From the top of the records below down to the line containing "R2 and R4. -/", reproduce every line exactly.

-- Raw data follows --

-- ==== Sys2Proof/Machine/Operands.lean ====
section
/-! DEFINITION. What an operand stands for: symbols as code points (R45, R46), and the classes of a code point that
DEC processes (R41, R100). -/

namespace Sys2Proof.Machine

/-- `sym + ALPHABET_BASE` (R45). The sum is below `2^21` by R2 and R4. -/
def ordinaryCodePoint (p : Params) (sym : Symbol) : CodePoint :=
  BitVec.ofNat 21 (sym.toNat + p.alphabetBase)

/-- `L + END_BASE` (R46, R86): the leftover's value, not padded, its count not sent (C4). -/
def terminalCodePoint (p : Params) (leftover : BufValue) : CodePoint :=
  BitVec.ofNat 21 (leftover.toNat + p.endBase)

/-- The single comparison by which DEC takes a code point for the terminal symbol, without an upper bound (R47, R100,
C8). -/
def isTerminal (p : Params) (c : CodePoint) : Bool := decide (p.endBase ≤ c.toNat)

/-- An ordinary code point's symbol, when it lies in the alphabet (R45, R102). -/
def ordinarySymbol (p : Params) (c : CodePoint) : Option Symbol :=
  if c.toNat < p.alphabetBase ∨ c.toNat > p.alphabetBase + 8191 then none
  else some (BitVec.ofNat 13 (c.toNat - p.alphabetBase))

/-- A terminal code point's leftover shifted into alignment, `leftover << (count + 5)`, when it fits the 13 bits that
UNPACK.PUSH takes (R36, R101, D12). -/
def terminalSymbol (p : Params) (c : CodePoint) (count : BitVec 3) : Option Symbol :=
  let s := (c.toNat - p.endBase) <<< (count.toNat + 5)
  if s ≥ 2 ^ 13 then none else some (BitVec.ofNat 13 s)

end Sys2Proof.Machine
end

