-- ==== Sys2Proof/Machine/Streams.lean ====
section
/-! DEFINITION. Whole streams: running a list of commands, and the functions `encode` and `decode` of 00_scope.md
section 5, which the laws of 45_stream_laws.md are about. -/

namespace Sys2Proof.Machine

/-- The commands of a list, in order; a run is a list of commands (R17, R44). -/
def runCommands : List Instr → State → Host.Outcome State Fault Refusal
  | [], s => .next s
  | i :: is, s =>
    match exec i s with
    | .next t => runCommands is t
    | .fault f => .fault f
    | .refused r => .refused r

/-- What a run leaves, read off its last state; `none` if the run stops. -/
def afterRun (is : List Instr) (s : State) : Option State :=
  match runCommands is s with
  | .next t => some t
  | .fault _ => none
  | .refused _ => none

/-- The reset state of a block with parameters `p` (R146). -/
def freshState (p : Params) : State := { State.reset with params := p }

/-- `encode(B)`: "the code-point sequence ENC emits" for `ENCODE B` (00_scope.md section 5). -/
def encodeStream (p : Params) (bs : List Byte) : Option (List CodePoint) :=
  (afterRun (encodeProgram bs) (freshState p)).map State.cpout

/-- `decode(S)`: "the byte sequence DEC emits" for `DECODE S`, "together with the fault, if any" (00_scope.md section
5), here the code DEC has latched, 0 for none. -/
def decodeStream (p : Params) (cs : List CodePoint) : Option (List Byte × FaultField) :=
  (afterRun (decodeProgram cs) (freshState p)).map fun t => (t.bout, t.dec.fault)

/-- `decode(encode(B))`. -/
def roundTrip (p : Params) (bs : List Byte) : Option (List Byte × FaultField) :=
  (encodeStream p bs).bind (decodeStream p)

/-- Bytes as one number, the first byte most significant: the `8n`-bit string `X` of R89. -/
def bytesValue (bs : List Byte) : Nat := bs.foldl (fun v b => v * 2 ^ 8 + b.toNat) 0

/-- Symbols as one number, the first symbol most significant: the bit string `s0[12:0] ++ s1[12:0] ++ ...` of R79. -/
def symbolsValue (ss : List Symbol) : Nat := ss.foldl (fun v s => v * 2 ^ 13 + s.toNat) 0

/-- The length classes of 00_scope.md section 5: `m`, the ordinary symbols of `n` bytes. -/
def symbolCount (n : Nat) : Nat := 8 * n / 13

/-- `k`, the bits left in ENC at finalize. -/
def leftoverBits (n : Nat) : Nat := 8 * n % 13

/-- `d`, the bits pending in DEC after the `m` ordinary symbols. -/
def pendingBits (n : Nat) : Nat := 13 * symbolCount n % 8

end Sys2Proof.Machine
end

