-- ==== Sys2Proof/Laws/Response.lean ====
section
/-! SUPPORT. The response word and its four fields (R54). -/

namespace Sys2Proof.Machine

/-- A response word as the number R54 lays out. -/
theorem rspWord_toNat (fault : FaultField) (n : BitVec 2) (item1 item0 : BitVec 21) :
    (rspWord fault n item1 item0).toNat =
      fault.toNat * 2 ^ 44 + n.toNat * 2 ^ 42 + item1.toNat * 2 ^ 21 + item0.toNat := by
  rw [rspWord, BitVec.toNat_append, BitVec.toNat_append, BitVec.toNat_append,
    ← Nat.shiftLeft_add_eq_or_of_lt item0.isLt, ← Nat.shiftLeft_add_eq_or_of_lt item1.isLt,
    ← Nat.shiftLeft_add_eq_or_of_lt n.isLt]
  simp only [Nat.shiftLeft_eq]
  omega

theorem rspWord_eq_rspNumber (fault : FaultField) (n : BitVec 2) (item1 item0 : BitVec 21) :
    rspWord fault n item1 item0 = rspNumber fault.toNat n.toNat item1.toNat item0.toNat := by
  apply BitVec.eq_of_toNat_eq
  have := fault.isLt
  have := n.isLt
  have := item1.isLt
  have := item0.isLt
  rw [rspWord_toNat, rspNumber, BitVec.toNat_ofNat, Nat.mod_eq_of_lt]
  omega

variable (fault : FaultField) (n : BitVec 2) (item1 item0 : BitVec 21)

@[simp] theorem rspFault_rspWord : rspFault (rspWord fault n item1 item0) = fault := by
  apply BitVec.eq_of_toNat_eq
  have := fault.isLt
  have := n.isLt
  have := item1.isLt
  have := item0.isLt
  rw [rspFault, BitVec.extractLsb'_toNat, rspWord_toNat, Nat.shiftRight_eq_div_pow]
  omega

@[simp] theorem rspN_rspWord : rspN (rspWord fault n item1 item0) = n := by
  apply BitVec.eq_of_toNat_eq
  have := n.isLt
  have := item1.isLt
  have := item0.isLt
  rw [rspN, BitVec.extractLsb'_toNat, rspWord_toNat, Nat.shiftRight_eq_div_pow]
  omega

@[simp] theorem rspItem1_rspWord : rspItem1 (rspWord fault n item1 item0) = item1 := by
  apply BitVec.eq_of_toNat_eq
  have := item1.isLt
  have := item0.isLt
  rw [rspItem1, BitVec.extractLsb'_toNat, rspWord_toNat, Nat.shiftRight_eq_div_pow]
  omega

@[simp] theorem rspItem0_rspWord : rspItem0 (rspWord fault n item1 item0) = item0 := by
  apply BitVec.eq_of_toNat_eq
  have := item0.isLt
  rw [rspItem0, BitVec.extractLsb'_toNat, rspWord_toNat, Nat.shiftRight_zero]
  omega

end Sys2Proof.Machine
end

-- Raw data concluded --

Written answer:
-- ==== Sys2Proof/Machine/Operands.lean ====
section
/-! DEFINITION. What an operand stands for: symbols as code points (R45, R46), and the classes of a code point that
DEC processes (R41, R100). -/

namespace Sys2Proof.Machine

/-- `sym + ALPHABET_BASE` (R45). The sum is below `2^21` by R2 and R4. -/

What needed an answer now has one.